A few weeks ago, as I was preparing to give a keynote at the American Conference on Physician Health, I found these startling statistics in U.S. News and World Report:
- One-third of physicians report experiencing burnout at any given point
- Doctors are 15 times more likely to burn out than professionals in any other line of work
- 45 percent of primary care physicians report that they would quit if they could afford to do so
- Physicians have a 10 to 20 percent higher divorce rate than the general population
- There are 300 to 400 physician suicide deaths each year
This information had a great impact as I prepared my remarks for this conference. I often write about the impact our leadership has on our team members. Most leaders consider their influence on them during work hours, but often enough, they don’t think about how their leadership affects them outside the workplace as well.
The response to my keynote – the reaction online and from those who came up to speak to me afterward – affirmed that this is a distressing issue in healthcare. Imagine what it’s like to be a doctor – someone responsible for the health and wellbeing of so many – and not feel valued and cared for.
“Healthcare has changed significantly over the last 20 years, and the pace of change is not letting up,” said Paul DeChant, a family physician for 25 years, who has also had many different leadership roles in healthcare, including CEO of a 300-physician group.
“Everything is more complex – patient demographics, diagnostic and treatment options, diversity in the healthcare workforce, reimbursement mechanisms, regulations, the electronic medical record, etc.,” he said. “All of these put great pressure on the leaders, and many leaders are disconnected from the front-line clinicians who are burning out trying to care for the patients in this complex environment.”
Paul was in the audience for my keynote speech. He currently works as an executive coach to healthcare leaders to implement business systems and approaches to culture to create healthy workplaces that address the root causes of burnout.
“There is great opportunity to improve leadership with the Everybody Matters philosophy and build mutual respect between leadership and the clinicians,” he said.
Another attendee, Dr. George Chiang, the incoming chief of staff at Rady Children’s Hospital San Diego, who also chairs their wellness advocacy committee, said “In healthcare the problems with leadership involve the limited bandwidth of the local leaders themselves to enact change of a group while still usually being busy with clinical work which is always the priority.”
We rightfully lift up those in the medical community because of the importance of their work. We give them the respect they deserve because of their education, their dedication to healing and the weight of their responsibility to human life. But do we fail to see them as regular people who themselves need care and support?

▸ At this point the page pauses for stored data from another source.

/-- R25, R290: no command reads `ST`, every command writes it, and its numeric values are the twelve codes 0 to 11, each
with one name. -/
def Obligations.StatusIsWrittenNeverRead : Prop :=
  (∀ (i : Instr) (s : State) (e : Status), exec i { s with st := e } = exec i s) ∧
  (([.ok, .illegal, .cfgLen, .cfgKey, .cfgMode, .format, .phase, .length, .range, .overflow, .point,
      .divzero] : List Status).map Status.code = [0, 1, 2, 3, 4, 5, 6, 7, 8, 9, 10, 11]) ∧
  (∀ e : Status, e.code.toNat < 12) ∧ State.reset.st = .ok

/-- R26: `VF` is written by VERIFY, ZEQ, PEQ and ZEROIZE and by no other command, no command reads it, and it is 0 after
reset. -/
def Obligations.FlagWritersAndReaders : Prop :=
  (∀ (i : Instr) (s t : State), writesVF i = false → exec i s = .next t → t.vf = s.vf) ∧
  (∀ (i : Instr) (s t : State) (v : Bool), exec i s = .next t →
    exec i { s with vf := v } = .next (if writesVF i then t else { t with vf := v })) ∧
  State.reset.vf = false

/-- R35, column "b operands": every byte of every buffer that is not the destination reads as before. ZEROIZE writes
all. -/
def Obligations.BufferFrame : Prop :=
  ∀ (i : Instr) (s t : State) (j : BReg) (off : Nat),
    exec i s = .next t → i ≠ .zeroize → destB i ≠ some j →
      Memory.read t.b j off = Memory.read s.b j off

/-- R35, column "z operands". -/
def Obligations.IntegerFrame : Prop :=
  ∀ (i : Instr) (s t : State) (j : ZReg),
    exec i s = .next t → i ≠ .zeroize → j ∉ destZ i → t.getZ j = s.getZ j

/-- R35, column "p operands". -/
def Obligations.PointFrame : Prop :=
  ∀ (i : Instr) (s t : State) (j : PReg),
    exec i s = .next t → i ≠ .zeroize → destP i ≠ some j → t.getP j = s.getP j

/-- R35, columns "A", "sponge context" and "OUTLEN"; R297. The raw state commands write `A` alone, ABSORB keeps `RATE`,
`SFX`, `PHASE` and `SQPOS`, FINAL and SQUEEZE keep `RATE` and `SFX`, SQUEEZE keeps `BUF` and `PHASE`; every other command
but SINIT, the one-shot commands and ZEROIZE keeps the sponge whole. That no command touches `inbox` and `reply` is the
model's own (notes/assumptions/1.md, 4.md). -/
def Obligations.SpongeAndLengthFrame : Prop :=
  ∀ (i : Instr) (s t : State), exec i s = .next t →
    (i ≠ .zeroize → isStreaming i = false → isOneShot i = false → writesLanesOnly i = false →
      t.sponge = s.sponge) ∧
    (writesLanesOnly i = true → t.sponge = { s.sponge with A := t.sponge.A }) ∧
    (∀ ba, i = .absorb ba → t.sponge = { s.sponge with A := t.sponge.A, buf := t.sponge.buf }) ∧
    (i = .final → t.sponge.rate = s.sponge.rate ∧ t.sponge.sfx = s.sponge.sfx) ∧
    (∀ bd n, i = .squeeze bd n → t.sponge = { s.sponge with A := t.sponge.A, sqpos := t.sponge.sqpos }) ∧
    (i ≠ .zeroize → (∀ bits, i ≠ .setlen bits) → t.outlen = s.outlen) ∧
    t.inbox = s.inbox ∧ t.reply = s.reply

/-- R293: a command raises only the errors of its row; a command that is not listed raises nothing. -/
def Obligations.ErrorCodesByCommand : Prop :=
  ∀ (i : Instr) (s t : State), i.wellFormed = true → exec i s = .next t → t.st = .ok ∨ t.st ∈ errorsOf i

/-! ### System commands and buffers (46_system.md) -/

/-- R280, R281, R282, R287, R288: NOP, ZEROIZE, BCLR, BMOV and BCAT, with their words. That ZEROIZE keeps `inbox` and
`reply` is the model's choice (notes/assumptions/23.md). -/
def Obligations.SystemAndBufferCommands : Prop :=
  ∀ (s : State) (bd ba bb : BReg),
    encode .nop = 0x00000000 ∧ exec .nop s = .next { s with st := .ok } ∧
    encode .zeroize = 0x01000000 ∧
    exec .zeroize s = .next
      { sponge := { A := ⟨⟨0, 0, 0, 0, 0⟩, ⟨0, 0, 0, 0, 0⟩, ⟨0, 0, 0, 0, 0⟩, ⟨0, 0, 0, 0, 0⟩, ⟨0, 0, 0, 0, 0⟩⟩,
                    rate := .r1088, sfx := 0x1F, buf := [], phase := .idle, sqpos := 0 },
        outlen := 0, st := .ok, vf := false, b := Vector.replicate 8 [], z := Vector.replicate 8 0,
        p := Vector.replicate 4 .identity, inbox := s.inbox, reply := s.reply } ∧
    (encode (.bclr bd)).toNat = 0x08000000 + bd * 2 ^ 20 ∧
    exec (.bclr bd) s = .next { s with b := s.b.set bd [], st := .ok } ∧
    (encode (.bmov bd ba)).toNat = 0x09000000 + bd * 2 ^ 20 + ba * 2 ^ 16 ∧
    exec (.bmov bd ba) s = .next { s with b := s.b.set bd (s.getB ba), st := .ok } ∧
    (encode (.bcat bd ba bb)).toNat = 0x0A000000 + bd * 2 ^ 20 + ba * 2 ^ 16 + bb * 2 ^ 12 ∧
    ((s.getB ba).length + (s.getB bb).length ≤ 65535 →
      exec (.bcat bd ba bb) s = .next { s with b := s.b.set bd (s.getB ba ++ s.getB bb), st := .ok }) ∧
    (65535 < (s.getB ba).length + (s.getB bb).length →
      exec (.bcat bd ba bb) s = .next { s with st := .overflow })

/-! ### PERM (40_permutation.md) -/

/-- R22, R133, R134, R135: KCLR clears the lanes, KLD puts together lane (x, y) from the bytes 8(5y + x) .. 8(5y + x) + 7,
least significant first, KST takes the lanes apart in that order, and KST followed by KLD of the same buffer is the
identity on `A`. -/
def Obligations.StateLoadAndStore : Prop :=
  ∀ (s : State) (ba bd : BReg),
    encode .kclr = 0x10000000 ∧
    (∃ A : KState, exec .kclr s = .next { s with sponge := { s.sponge with A := A }, st := .ok } ∧
      ∀ x y, A.lane x y = 0) ∧
    (encode (.kld ba)).toNat = 0x11000000 + ba * 2 ^ 16 ∧
    ((s.getB ba).length ≠ 200 → exec (.kld ba) s = .next { s with st := .length }) ∧
    ((s.getB ba).length = 200 →
      ∃ A : KState, exec (.kld ba) s = .next { s with sponge := { s.sponge with A := A }, st := .ok } ∧
        ∀ x y : Fin 5, (A.lane x y).toNat
          = ((List.range 8).map fun j => ((s.getB ba).getD (8 * (5 * y + x) + j) 0).toNat * 2 ^ (8 * j)).sum) ∧
    (encode (.kst bd)).toNat = 0x12000000 + bd * 2 ^ 20 ∧
    (∃ S : Bytes, exec (.kst bd) s = .next { s with b := s.b.set bd S, st := .ok } ∧ S.length = 200 ∧
      ∀ (x y : Fin 5) (j : Nat), j < 8 →
        (S.getD (8 * (5 * y + x) + j) 0).toNat = (s.sponge.A.lane x y).toNat / 2 ^ (8 * j) % 256) ∧
    (∃ t, execAll [.kst bd, .kld bd] s = .next t ∧ t.sponge = s.sponge ∧ t.st = .ok)

/-- R121, R132: PERMUTE applies the 24 rounds, the round index counting up from 0, in any phase, to `A` alone. -/
def Obligations.PermuteIsTwentyFourRounds : Prop :=
  encode .permute = 0x13000000 ∧
  ∀ s : State, ∃ B : Nat → KState,
    B 0 = s.sponge.A ∧
    (∀ ir, ir < 24 → B (ir + 1) = iota (chi (pi (rho (theta (B ir))))) (roundConstants.getD ir 0)) ∧
    exec .permute s = .next { s with sponge := { s.sponge with A := B 24 }, st := .ok }

/-- R122, R123, R125, R127, R128: the five sub-transforms, bit by bit; lane and column indexes are modulo 5. -/
def Obligations.StepMappingsBitByBit : Prop :=
  ∀ (A : KState) (x y : Fin 5) (z : Nat), z < 64 →
    let bit (A : KState) (x y : Fin 5) (z : Nat) : Bool := (A.lane x y).getLsbD z
    let parity (x : Fin 5) (z : Nat) : Bool := bit A x 0 z ^^ bit A x 1 z ^^ bit A x 2 z ^^ bit A x 3 z ^^ bit A x 4 z
    bit (theta A) x y z = (bit A x y z ^^ parity (x + 4) z ^^ parity (x + 1) ((z + 63) % 64)) ∧
    bit (rho A) x y ((z + rhoOffset x y) % 64) = bit A x y z ∧
    (pi A).lane y (2 * x + 3 * y) = A.lane x y ∧ (pi A).lane x y = A.lane (x + 3 * y) x ∧
    bit (chi A) x y z = (bit A x y z ^^ (!bit A (x + 1) y z && bit A (x + 2) y z)) ∧
    ∀ rc : Lane, (iota A rc).lane 0 0 = A.lane 0 0 ^^^ rc ∧
      ((x, y) ≠ (0, 0) → (iota A rc).lane x y = A.lane x y)

/-- R124, R126, R129, R130, R136 (d): the tables are the ones their generating rules give. The walk
(x, y) <- (y, 2x + 3y) that fills `RHO` is the lane permutation, and it is one cycle through the 24 positions other than
(0, 0). -/
def Obligations.TablesFollowTheirRules : Prop :=
  let move : Fin 5 × Fin 5 → Fin 5 × Fin 5 := fun p => (p.2, 2 * p.1 + 3 * p.2)
  let at_ : Nat → Fin 5 × Fin 5 := fun t => Nat.iterate move t (1, 0)
  rhoOffset 0 0 = 0 ∧
  (∀ t, t < 24 → rhoOffset (at_ t).1 (at_ t).2 = (t + 1) * (t + 2) / 2 % 64) ∧
  (∀ p : Fin 5 × Fin 5, p ≠ (0, 0) → ∃ t, t < 24 ∧ at_ t = p) ∧
  rhoTable.length = 25 ∧ rhoTable.Nodup ∧ (∀ v ∈ rhoTable, v < 64) ∧
  roundConstants.length = 24 ∧ (∀ ir, ir < 24 → roundConstants.getD ir 0 = generatedConstant ir) ∧
  (List.range 24).map lfsrBit
    = [true, false, false, false, false, false, false, false, true, false, true, true, false, false, false, true,
       true, true, true, false, true, false, false, false]

/-! ### SPG (41_sponge.md) -/

/-- R30, R152, R153: SINIT with a tag 0 .. 5 starts a session with the rate and the suffix of the mode table, in any
phase; any other tag raises E_CFG_MODE. -/
def Obligations.SinitOpensASession : Prop :=
  ∀ (s : State) (mode : BitVec 24),
    (encode (.sinit mode)).toNat = 0x20000000 + mode.toNat ∧
    (5 < mode.toNat → exec (.sinit mode) s = .next { s with st := .cfgMode }) ∧
    (mode.toNat ≤ 5 → ∃ (A : KState) (r : Rate) (x : Byte),
      exec (.sinit mode) s = .next
        { s with sponge := { A := A, rate := r, sfx := x, buf := [], phase := .absorb, sqpos := 0 }, st := .ok } ∧
      (∀ i j, A.lane i j = 0) ∧
      [(448, 1152, 144, 0x06), (512, 1088, 136, 0x06), (768, 832, 104, 0x06), (1024, 576, 72, 0x06),
        (512, 1088, 136, 0x1F), (512, 1088, 136, (0x04 : Byte))][mode.toNat]?
        = some (r.capacity, r.bits, r.bytes, x))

“As a surgeon to kids, it resonated that everyone is a cherished life and that loved ones caring for loved ones is integral to building our community of appreciation and mutual respect,” Dr. Chiang said, of one of the points in my speech.
The healers can also hurt. Who heals the healers?

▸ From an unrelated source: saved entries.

-- ==== Sys2Proof/Laws/Invariant.lean ====
section
/-! SUPPORT. The invariant under each update of the state, and the ranges of the values the commands write (10_state.md
R23, R24, R28, R29, R31). -/

namespace Sys2Proof.Machine

set_option exponentiation.threshold 1000

/-! ### The invariant under each update -/

theorem State.Inv.setSt {s : State} (h : s.Inv) (e : Status) : State.Inv { s with st := e } where
  sponge := h.sponge
  outlen := h.outlen
  buffers := h.buffers
  integers := h.integers
  points := h.points
  inbox := h.inbox

theorem State.Inv.setVF {s : State} (h : s.Inv) (v : Bool) : (s.setVF v).Inv where
  sponge := h.sponge
  outlen := h.outlen
  buffers := h.buffers
  integers := h.integers
  points := h.points
  inbox := h.inbox

theorem State.Inv.setB {s : State} (h : s.Inv) (i : BReg) {v : Bytes} (hv : v.length ≤ Config.bmax) : (s.setB i v).Inv where
  sponge := h.sponge
  outlen := h.outlen
  buffers := State.setB_wf h.buffers i hv
  integers := h.integers
  points := h.points
  inbox := h.inbox

theorem State.Inv.setZ {s : State} (h : s.Inv) (i : ZReg) {n : Int} (hn : fitsZ n = true) : (s.setZ i n).Inv where
  sponge := h.sponge
  outlen := h.outlen
  buffers := h.buffers
  integers := fun j => by
    rw [State.getZ_setZ]
    split
    · exact hn
    · exact h.integers j
  points := h.points
  inbox := h.inbox

theorem State.Inv.setP {s : State} (h : s.Inv) (i : PReg) {q : Point} (hq : q.wf Config.curve) : (s.setP i q).Inv where
  sponge := h.sponge
  outlen := h.outlen
  buffers := h.buffers
  integers := h.integers
  points := fun j => by
    rw [State.getP_setP]
    split
    · exact hq
    · exact h.points j
  inbox := h.inbox

theorem State.Inv.setSponge {s : State} (h : s.Inv) {sp : Sponge} (hsp : sp.Inv) : (s.setSponge sp).Inv where
  sponge := hsp
  outlen := h.outlen
  buffers := h.buffers
  integers := h.integers
  points := h.points
  inbox := h.inbox

theorem State.Inv.setA {s : State} (h : s.Inv) (A : KState) : (s.setA A).Inv where
  sponge := ⟨h.sponge.mode, h.sponge.buf_short, h.sponge.buf_absorb, h.sponge.sqpos_squeeze, h.sponge.sqpos_le⟩
  outlen := h.outlen
  buffers := h.buffers
  integers := h.integers
  points := h.points
  inbox := h.inbox

theorem State.Inv.setOutlen {s : State} (h : s.Inv) {v : BitVec 24} (hv : v.toNat % 8 = 0) : (s.setOutlen v).Inv where
  sponge := h.sponge
  outlen := hv
  buffers := h.buffers
  integers := h.integers
  points := h.points
  inbox := h.inbox

theorem State.Inv.discardCtx {s : State} (h : s.Inv) : s.discardCtx.Inv := h.setSponge Sponge.discarded_inv

/-- A host action taken from the front leaves a host that does only the actions of R284. -/
theorem State.Inv.takeAction {s : State} (h : s.Inv) {a : HostAction} {rest : List HostAction} (hi : s.inbox = a :: rest)
    (r : Option HostReply) : State.Inv { s with inbox := rest, reply := r } where
  sponge := h.sponge
  outlen := h.outlen
  buffers := h.buffers
  integers := h.integers
  points := h.points
  inbox := fun b hb => h.inbox b (by rw [hi]; exact List.mem_cons_of_mem a hb)

/-- The reset state, with any host, meets the invariant when the host does. -/
theorem State.reset_inv {as : List HostAction} (h : inboxOk as) (r : Option HostReply) :
    State.Inv { State.reset with inbox := as, reply := r } where
  sponge := Sponge.discarded_inv
  outlen := rfl
  buffers := Memory.reset_wf
  integers := show ∀ i, fitsZ (State.reset.getZ i) = true by decide
  points := show ∀ i, (State.reset.getP i).wf Config.curve by decide
  inbox := h

/-! ### The ranges of the values commands write -/

theorem fitsZ_decS {s : Bytes} (h1 : s ≠ []) (h2 : s.length ≤ 66) : fitsZ (decS s) = true := by
  obtain ⟨hl, hu⟩ := decS_range h1
  have hp : (256 : Int) ^ s.length ≤ 256 ^ 66 := pow_le_pow_right₀ (by norm_num) h2
  simp only [fitsZ, decide_eq_true_eq]
  norm_num at hp ⊢
  constructor <;> linarith

theorem fitsZ_decU {s : Bytes} (h : s.length ≤ 65) : fitsZ (decU s) = true := by
  have h1 := decU_lt s
  have hp : 256 ^ s.length ≤ 256 ^ 65 := Nat.pow_le_pow_right (by norm_num) h
  apply fitsZ_of_range (Int.natCast_nonneg _)
  have : decU s < 2 ^ 521 := by norm_num at hp ⊢; omega
  exact_mod_cast this

/-- The coordinates of a point of the curve fit an integer register. -/
theorem fitsZ_coords {T : Point} (h : T.onCurve Config.curve = true) : fitsZ T.x = true ∧ fitsZ T.y = true := by
  have hp := (onCurve_iff config_complete.prime.one_lt T).1 h
  have : (Config.curve.P : Int) < 2 ^ 521 := by norm_num [Config.curve, Config.e521]
  exact ⟨fitsZ_of_range hp.1.1 (by linarith [hp.1.2]), fitsZ_of_range hp.2.1.1 (by linarith [hp.2.1.2])⟩

/-- The base point is a point of the curve in normal form (R231, R246 (a)). -/
theorem basePoint_wf : (basePoint Config.curve).wf Config.curve := by decide +kernel

theorem length_leftEncode_le {n : Int} (h : fitsZ n = true) (h0 : 0 ≤ n) : (leftEncode n.toNat).length ≤ 67 := by
  simp only [fitsZ, decide_eq_true_eq] at h
  have hn : n.toNat < 2 ^ (8 * 66) := by
    zify
    rw [Int.toNat_of_nonneg h0]
    have := h.2
    norm_num at this ⊢
    linarith
  have := (lenBytes_le_iff n.toNat (by norm_num)).2 hn
  simp
  omega

@[simp] theorem length_encodeSignature (h z : Int) : (encodeSignature h z).length = 130 := by simp [encodeSignature]

end Sys2Proof.Machine
end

“Everyone is so busy trying to respond to the growing expectations and fast-paced changes that we forget sometimes to just slow down and remember we are talking to real people in every role with which we interact,” said Kristin Edwards, who also attended my talk. She is the Medical Director of Palliative Care for Yale New Haven Health–Bridgeport Hospital and was also recently appointed Medical Director of Physician Wellness.
Being a physician in today’s world is an incredibly high-stress position. They literally hold our lives in their hands. It is critical that their leadership in the healthcare industry begins to address issues of stress and burnout with their people.
The fundamentals of Truly Human Leadership seem simple, but are they being practiced in healthcare systems? Are those leaders trying to figure out ways to value the doctors, nurses and all other staff who care for sick?
“I lead a small, but extremely motivated team at work,” Kristin said. “I also have two young children with VASTLY different personalities. Through both of those experiences, I have learned that what works best is tailoring my development plans to the individuals. But in order to do that, it requires true listening, with an attitude of curiosity, and a fundamental belief in their goodness.”
The way those leaders lead impacts the way people live, and in turn, treat their patients.
“We’re in a situation of leadership malpractice,” said Paul DeChant. “Just as in medicine, if someone is not following the best practices that are available, and patients or employees are being harmed as a result, one could consider this malpractice. It sounds harsh, but the negative impact is serious and can be avoided.”
Leaders in healthcare organizations, the time is now to begin to institute values and processes to heal the healers. Lives depend on it.